---- EXERCISE MATERIAL
-- ==== Sys2Proof/Machine/Tasks.lean ====
section
/-! DEFINITION. Tasks (R233, R284 to R295, R343 to R346): records, cards and declarations, the admission test, the decisions
of the Drover, dependence counters, and task.spawn and task.card. -/

namespace Sys2Proof.Machine

/- ---------------------------------------------------------------- records -/

/-- The fields of record word +0x10 (R284). -/
def wWait (w : Nat) : Nat := bitsAt w 48 16
def wCount (w : Nat) : Nat := bitsAt w 40 8
def wLen (w : Nat) : Nat := bitsAt w 29 11 * 128
def wBase (w : Nat) : Nat := bitsAt w 18 11 * 128
def wFrame (w : Nat) : Nat := bitsAt w 0 18

/-- The fields of record word +0x18 (R284). -/
def pFlw (w : Nat) : Nat := bitsAt w 36 2
def pUnv (w : Nat) : Bool := bitAt w 35
def pTelig (w : Nat) : Bool := bitAt w 34
def pPin (w : Nat) : Bool := bitAt w 33
def pRetain (w : Nat) : Bool := bitAt w 32
def pCln (w : Nat) : Nat := bitsAt w 16 9
def pCl0 (w : Nat) : Nat := bitsAt w 8 8
def pCore (w : Nat) : Nat := bitsAt w 0 8

/-- The number of contexts of a flock-width code (R284); 1 outside a flock. -/
def flockWidth (flw : Nat) : Nat := 2 ^ flw

/-- Whether a core mask holds a whole aligned group of a width (R285). -/
def groupIn (mask w : Nat) : Bool :=
  (List.range (8 / w)).any (fun g => (List.range w).all (fun i => bitAt mask (g * w + i)))

/-- R285 for a record's WIN and PLACE words. -/
def windowWordsOk (win place : Nat) : Bool :=
  wLen win != 0 && wBase win + wLen win ≤ 1536 * 128 && wFrame win % 8 == 0 &&
    wBase win ≤ wFrame win && wFrame win < wBase win + wLen win &&
    pCln place != 0 && pCl0 place + pCln place ≤ 256 && pCore place != 0 &&
    (pFlw place == 0 || (groupIn (pCore place) (flockWidth (pFlw place)) && !pTelig place)) &&
    bitsAt place 38 26 == 0 && bitsAt place 25 7 == 0

/-- R285 for the four words of a continuation record. -/
def recordOk (w : List Nat) : Bool :=
  let w0 := w.getD 0 0
  let w2 := w.getD 2 0
  w0 % 4 == 0 && windowWordsOk w2 (w.getD 3 0) &&
    (wWait w2 != 0 || wCount w2 == 0) && (wWait w2 == 0 || wWait w2 != bitsAt w0 48 16)

/-- The ranges of a declaration's eight words (R389). -/
def declOf (w : List Nat) : List DeclRange :=
  (List.range 4).map (fun n => ⟨bitsAt (w.getD (2 * n) 0) 0 48, bitAt (w.getD (2 * n + 1) 0) 32, bitsAt (w.getD (2 * n + 1) 0) 0 32⟩)

/-- Whether two used ranges overlap. -/
def rangesMeet (a b : DeclRange) : Bool := a.len != 0 && b.len != 0 && a.base < b.base + b.len && b.base < a.base + a.len

/-- R389: a legal declaration. -/
def declOk (w : List Nat) : Bool :=
  let rs := declOf w
  (List.range 4).all (fun n => bitsAt (w.getD (2 * n) 0) 48 16 == 0 && bitsAt (w.getD (2 * n + 1) 0) 33 31 == 0) &&
    rs.all (fun r => r.base + r.len ≤ 2 ^ 48) && rs.any (fun r => r.out && r.len != 0) &&
    (List.range 4).all (fun i => (List.range 4).all (fun j =>
      i == j || (match rs[i]?, rs[j]? with
        | some a, some b => !(a.out && rangesMeet a b)
        | _, _ => true)))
--------
- [WHAT IS NEEDED] Take the stretch of lines above from the one containing "def flockWidth (flw : Nat) : Nat := 2 ^ flw" through the one containing "wBase win ≤" and repeat it exactly, adding no other line.

- [RESPONSE TO THIS TASK]
def flockWidth (flw : Nat) : Nat := 2 ^ flw

/-- Whether a core mask holds a whole aligned group of a width (R285). -/
def groupIn (mask w : Nat) : Bool :=
  (List.range (8 / w)).any (fun g => (List.range w).all (fun i => bitAt mask (g * w + i)))

/-- R285 for a record's WIN and PLACE words. -/
def windowWordsOk (win place : Nat) : Bool :=
  wLen win != 0 && wBase win + wLen win ≤ 1536 * 128 && wFrame win % 8 == 0 &&
    wBase win ≤ wFrame win && wFrame win < wBase win + wLen win &&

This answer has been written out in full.